The DANNIK Titanium Ligation Clips is designed for the intended use of ligating blood vessels .The Clip has been specially designed to insure occlusion of vessels and prevent any slippage once applied. The clip has applications in many types of surgical procedures where hemostasis is required or radiographic marking is necessary.

Choose the size of clip to fit the procedure making certain the tissue to be occluded fits completely within the clip. The DANNIK Titanium Ligation, clip can be left in vivo without sequela as it is biologically inert.

Device Description

The DANNIK Titanium Ligation Clips are exclusively made of titanium and supplied in four different sizes: small, medium-large, and large. Packaged in cartridge of six clip units.
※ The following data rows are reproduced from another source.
-- ==== Sys2Proof/Machine/Tracks.lean ====
section
/-!
DEFINITION. The Track Table (05_the_track_table.md): closes, interruptions, takings of results and of markers.
-/
namespace Sys2Proof.Machine

/-! ### Measures and class (R105 to R108) -/

def Track.length (t : Track) : Nat := t.lastTravel - t.firstTravel
def Track.extent (t : Track) : Nat := t.maxCell + 1 - t.minCell

/-- The class of a closed track: a finding class, OSC-MARK or SCALE (R107). -/
inductive CloseClass where
  | finding (c : FindingClass)
  | oscMark
  | scale
  deriving DecidableEq, Repr

/-- A track is mark-like (R106). -/
def Track.markLike (x : StrandSettings) (inWindow : Bool) (t : Track) : Bool := x.markSpanCells ≤ t.extent || inWindow

/-- The class of a closed track: the first row whose condition holds (R107). -/
def Track.classify (x : StrandSettings) (inWindow : Bool) (t : Track) : CloseClass :=
  if t.edge && x.longMin ≤ t.length then .finding .corner
  else if x.longMin ≤ t.length && t.extent ≤ x.widthMax then .finding .longitudinal
  else if t.length ≤ x.transMaxLen && x.transMinCells ≤ t.extent then
    if t.markLike x inWindow then
      if x.deepContrast ≤ t.peak then .finding .markRoot else .oscMark
    else .finding .transverse
  else .scale

/-- A finding's severity, 1 to 3 (R108). -/
def Track.severity (x : StrandSettings) (c : FindingClass) (t : Track) : Nat :=
  let long : Bool := match c with
    | .corner | .longitudinal => x.sevLength ≤ t.length
    | .transverse | .markRoot => x.sevWidth ≤ t.extent
  1 + (if x.sevContrast ≤ t.peak then 1 else 0) + (if long then 1 else 0)

/-! ### Closing a track (R104) -/

/-- The finding record of a closed track (R110, R126, R127). -/
def Track.toFinding (x : StrandSettings) (c : FindingClass) (evicted interrupted inWindow : Bool) (t : Track) : Finding :=
  let k := strandOf t.face
  let f := faceIn t.face
  let v := t.severity x c
  { strand := k, face := f, cls := c, severity := v, lowConf := t.lowConf, evicted := evicted, interrupted := interrupted,
    cutSplit := t.cutSplit, markWindow := inWindow,
    key := findingKey c v k f t.lowConf evicted interrupted t.cutSplit inWindow, filterHit := none, action := .count,
    firstTravel := t.firstTravel, length := t.length, minCell := t.minCell, maxCell := t.maxCell, lines := t.lines,
    peak := t.peak, evidence := .notAsked, tile := none }

/-- Steps 1 to 3 of a close (R104): the track is measured and classified, and its outcome handed on (R109, R110). An observation
marks the strand's block where it changes what the predictor publishes (R113). The source window is the entry that feeds the face,
which an OPEN track's face always has (R86; log 27). -/
def State.handOn (s : State) (t : Track) (evicted interrupted : Bool) : State :=
  let k := strandOf t.face
  let x := s.settings k
  let p := s.predictor k
  let inWindow := p.inWindow x.tolerance t.firstTravel
  let n := (s.face t.face).tracks
  match t.classify x inWindow with
  | .scale => s.setTrackCounts t.face { n with scales := bump n.scales }
  | .oscMark =>
    let s1 := s.setTrackCounts t.face { n with oscMarks := bump n.oscMarks }
    if x.markSpanCells ≤ t.extent then s1.changePredictor k (p.observe x.tolerance t.firstTravel) else s1
  | .finding c =>
    ((s.setTrackCounts t.face { n with findings := bump n.findings }).markFace t.face).handleFinding
      (t.toFinding x c evicted interrupted inWindow)
      { window := (s.feeding t.face).getD 0, firstRing := t.firstRing, lastRing := t.lastRing, lastTravel := t.lastTravel }

/-- An entry's track is closed: all four steps (R104). The change of the open-tracks count marks the face's block (R111). -/
def State.closeEntry (s : State) (e : Fin 64) (evicted interrupted : Bool) : State :=
  match s.track e with
  | none => s
  | some t =>
    let s1 := (s.handOn t evicted interrupted).setTrack e none
    let n := (s1.face t.face).tracks
    (s1.setTrackCounts t.face { n with openTracks := n.openTracks - 1 }).markFace t.face

/-- The OPEN tracks that a test names, in ascending order of first travel and then of entry number. -/
def State.openWhere (s : State) (test : Track → Bool) : List (Fin 64 × Track) :=
  sortBy (fun x y => x.2.firstTravel < y.2.firstTravel || (x.2.firstTravel == y.2.firstTravel && x.1 < y.1))
    ((List.finRange 64).filterMap fun e => (s.track e).bind fun t => if test t then some (e, t) else none)

/-- Tracks closed one after another, each handled whole before the next. -/
def State.closeEntries (interrupted : Bool) : List (Fin 64 × Track) → State → State
  | [], s => s
  | x :: rest, s => State.closeEntries interrupted rest (s.closeEntry x.1 false interrupted)

/-- An interruption of face k (R98): its tracks close INTERRUPTED, then the stale count becomes the queued count. -/
def State.interruptFace (s : State) (k : Fin 16) : State :=
  let s1 := State.closeEntries true (s.openWhere fun t => t.face == k) s
  s1.setFace k { s1.face k with staleCount := (s1.face k).queuedCount }

/-! ### A used result (R90) -/

/-- Step 1, aging (R91). -/
def State.ageTracks (s : State) (r : LineResult) : State :=
  let gap := (s.settings (strandOf r.face)).gap
  State.closeEntries false (s.openWhere fun t => t.face == r.face && t.lastTravel + gap < r.stamp) s

/-- A segment matches a track by its last span widened by one cell on each side, within Gap of travel (R93). -/
def Track.matchesSegment (gap stamp : Nat) (g : Segment) (t : Track) : Bool :=
  t.spanFirst ≤ g.last + 1 && g.first ≤ t.spanLast + 1 && stamp - t.lastTravel ≤ gap

/-- The entry that a segment extends: of those it matches the one of lowest first travel, then of lowest number (R93).
The list is in that order. -/
def matchOf (gap stamp : Nat) (open_ : List (Fin 64 × Track)) (g : Segment) : Option (Fin 64) :=
  (open_.find? fun x => x.2.matchesSegment gap stamp g).map (·.1)

/-- A segment includes FirstCell, FirstCell + 1, LastCell − 1 or LastCell (R94, R95). -/
def Segment.touchesEdge (w : Window) (g : Segment) : Bool :=
  [w.firstCell, w.firstCell + 1, w.lastCell - 1, w.lastCell].any fun c => g.first ≤ c && c ≤ g.last

/-- A track extended by the segments of one line (R94). -/
def Track.extend (w : Option Window) (r : LineResult) (gs : List Segment) (t : Track) : Track :=
  let low := gs.foldl (fun m g => min m g.first)
  let high := gs.foldl (fun m g => max m g.last)
  match gs with
  | [] => t
  | g :: _ =>
    { t with
      lastTravel := r.stamp, lastRing := r.ringLine, spanFirst := low g.first, spanLast := high g.last,
      minCell := low t.minCell, maxCell := high t.maxCell, lines := min (t.lines + 1) 65535,
      peak := gs.foldl (fun m x => max m x.peak) t.peak,
      sum := min (t.sum + (gs.map (·.peak)).sum) 16777215,
      edge := t.edge || gs.any fun x => w.any fun y => x.touchesEdge y
      lowConf := t.lowConf || r.lowConf }

/-- Step 3: the tracks that gained a segment are extended (R93, R94). -/
def State.extendTracks (w : Option Window) (r : LineResult) (matched : List (Segment × Option (Fin 64))) :
    List (Fin 64 × Track) → State → State
  | [], s => s
  | x :: rest, s =>
    let gs := (matched.filter fun m => m.2 == some x.1).map (·.1)
    let s1 := if gs.isEmpty then s else s.setTrack x.1 (some (x.2.extend w r gs))
    State.extendTracks w r matched rest s1

/-- The track that a segment opens (R95). -/
def newTrack (w : Option Window) (r : LineResult) (g : Segment) : Track :=
  { face := r.face, firstTravel := r.stamp, lastTravel := r.stamp, firstRing := r.ringLine, lastRing := r.ringLine,
    minCell := g.first, maxCell := g.last, spanFirst := g.first, spanLast := g.last, lines := 1, peak := g.peak,
    sum := g.peak, edge := w.any fun y => g.touchesEdge y, lowConf := r.lowConf, cutSplit := false }

/-- A segment opens a track in an entry (R95). The change of the open-tracks count marks the face's block (R111). -/
def State.openTrack (s : State) (e : Fin 64) (t : Track) : State :=
  let n := (s.face t.face).tracks
  ((s.setTrack e (some t)).setTrackCounts t.face
    { n with opened := bump n.opened, openTracks := n.openTracks + 1 }).markFace t.face

def State.freeTrack (s : State) : Option (Fin 64) := (List.finRange 64).find? fun e => (s.track e).isNone

/-- Of two OPEN entries the one evicted first: smaller contrast sum, then lower first travel, then lower number (R96). -/
def State.weaker (s : State) (best : Option (Fin 64 × Track)) (e : Fin 64) : Option (Fin 64 × Track) :=
  match s.track e, best with
  | none, _ => best
  | some t, none => some (e, t)
  | some t, some (_, u) =>
    if t.sum < u.sum || (t.sum == u.sum && t.firstTravel < u.firstTravel) then some (e, t) else best

def State.trackVictim (s : State) : Option (Fin 64 × Track) := (List.finRange 64).foldl s.weaker none

/-- Step 4 for one segment: a FREE entry, an eviction, or a drop (R95, R96, R97). -/
def State.openSegment (s : State) (w : Option Window) (r : LineResult) (g : Segment) : State :=
  let dropped :=
    let n := (s.face r.face).tracks
    ((s.setTrackCounts r.face { n with droppedSegments := bump n.droppedSegments }).raise .trackLimit).markFace r.face
  match s.freeTrack with
  | some e => s.openTrack e (newTrack w r g)
  | none =>
    match s.trackVictim with
    | none => dropped
    | some (e, v) =>
      if v.sum < g.peak then
        let s1 := s.closeEntry e true false
        let n := (s1.face v.face).tracks
        (s1.setTrackCounts v.face { n with evicted := bump n.evicted }).openTrack e (newTrack w r g)
      else dropped

/-- Step 4: the segments that matched no track, in ascending order of start cell (R95). -/
def State.openSegments (w : Option Window) (r : LineResult) : List Segment → State → State
  | [], s => s
  | g :: rest, s => State.openSegments w r rest (s.openSegment w r g)

/-- A used result, its five steps in order (R90). One with no segment ends after the second, so its GAP is not counted
(log 35). -/
def State.useResult (s : State) (r : LineResult) : State :=
  let k := strandOf r.face
  let gap := (s.settings k).gap
  let s2 := (s.ageTracks r).stampPredictor k r.stamp
  let w := (s2.feeding r.face).map s2.window
  let open_ := s2.openWhere fun t => t.face == r.face
  let matched := r.segments.map fun g => (g, matchOf gap r.stamp open_ g)
  let s3 := State.extendTracks w r matched open_ s2
  let s4 := State.openSegments w r ((matched.filter fun m => m.2.isNone).map (·.1)) s3
  let n := (s4.face r.face).tracks
  if r.gap && !r.segments.isEmpty then s4.setTrackCounts r.face { n with gapResults := bump n.gapResults } else s4

/-- A result of face k is taken (R88, R89): discarded when it is stale or its strand is STOPPING, used otherwise. -/
def State.takeResult (s : State) (r : LineResult) : State :=
  let x := s.face r.face
  let s1 := s.setFace r.face { x with queuedCount := x.queuedCount - 1 }
  if 0 < x.staleCount || !(s.unit (strandOf r.face)).moving then
    let y := s1.face r.face
    s1.setFace r.face
      { y with
        staleCount := y.staleCount - 1
        tracks := { y.tracks with discardedResults := bump y.tracks.discardedResults } }
  else s1.useResult r

/-! ### Markers (R100 to R103) -/

/-- The part of a track before a boundary (R100). -/
def Track.partBefore (b : Nat) (t : Track) : Track := { t with lastTravel := b - 1, cutSplit := true }

/-- The continuation of a split track (R101). -/
def Track.continuation (b : Nat) (t : Track) : Track :=
  { t with firstTravel := b, lines := 1, sum := t.peak, cutSplit := true }

/-- One track that a boundary names: closed when it lies wholly before b, split otherwise (R100, R101). -/
def State.cutTrack (s : State) (b : Nat) (e : Fin 64) (t : Track) : State :=
  if t.lastTravel < b then s.closeEntry e false false
  else
    let s1 := (s.handOn (t.partBefore b) false false).setTrack e (some (t.continuation b))
    let n := (s1.face t.face).tracks
    s1.setTrackCounts t.face { n with splits := bump n.splits }

def State.cutTracks (b : Nat) : List (Fin 64 × Track) → State → State
  | [], s => s
  | x :: rest, s => State.cutTracks b rest (s.cutTrack b x.1 x.2)

/-- An OWED stop marker joins the queue at the taking of the boundary marker that held its place (R60, R83). -/
def State.queueOwedStop (s : State) (k : Fin 4) : State :=
  let u := s.unit k
  match u.stopMarker with
  | some (.owed, f) =>
    { s with lineQueue := s.lineQueue ++ [QueueEntry.stop k f] }.setUnit k { u with stopMarker := some (.queued, f) }
  | some (.queued, _) | some (.taken, _) | none => s

/-- A boundary marker is taken (R100, R102). -/
def State.takeBoundary (s : State) (k : Fin 4) (b : Nat) : State :=
  let s1 := s.queueOwedStop k
  (State.cutTracks b (s1.openWhere fun t => strandOf t.face == k && t.firstTravel < b) s1).handBoundary k b

/-- A stop marker is taken (R50, R103). -/
def State.takeStop (s : State) (k : Fin 4) (f : Nat) : State :=
  let s1 := s.setUnit k { s.unit k with stopMarker := some (.taken, f) }
  (State.closeEntries true (s1.openWhere fun t => strandOf t.face == k) s1).handFinal k f

/-- A taking (R83, R88): the head entry leaves the queue and is processed whole. No taking is made of an empty queue. -/
def State.take (s : State) : State :=
  match s.lineQueue with
  | [] => s
  | x :: rest =>
    let s1 := { s with lineQueue := rest }
    match x with
    | .result r => s1.takeResult r
    | .boundary k b => s1.takeBoundary k b
    | .stop k f => s1.takeStop k f

end Sys2Proof.Machine
end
The titanium used meets all requirements for A.S.T.M. specifications F-67 95 "Unalloyed Titanium for Surgical Implant Applications", Grade I and ISO 5832-2-93 and 10993 "Implants for Surgery - Metallic Materials - Part 2: Unalloyed Titanium".

This device is packaged and sterilized for single use only. Do NOT re-use, reprocess or resterilize. Discard after use with care.

AI/ML Overview

The provided text describes a 510(k) premarket notification for a medical device: the DANNIK Titanium Ligation Clip. This type of submission focuses on demonstrating substantial equivalence to a legally marketed predicate device rather than proving clinical effectiveness through new clinical trials.

Therefore, the document does not contain information about acceptance criteria or a study proving the device meets those criteria in the context of AI/machine learning performance metrics (e.g., sensitivity, specificity, reader improvement with AI assistance). The "acceptance criteria" and "study" described in the prompt are typical for AI/ML device submissions, but not for a physical device like a ligation clip, where the focus is on material properties, mechanical performance (e.g., clamping force, corrosion resistance), and biocompatibility.

Based on the provided text, here's what can be extracted about the device and its testing:

A table of acceptance criteria and the reported device performance:
The document does not present a formal table of explicit acceptance criteria with quantitative performance metrics for AI/ML. Instead, it states:

Acceptance Criteria (Implied)	Reported Device Performance
Appearance	"PASS"
Dimension	"PASS"
Surface Roughness	"PASS"
Hardness	"PASS"
Toughness	"PASS"
Clamping (Retention) Performance	"PASS"
Corrosion Resistance	"PASS"
Other technical standard requirements of Dannik compared to predicate	"meets"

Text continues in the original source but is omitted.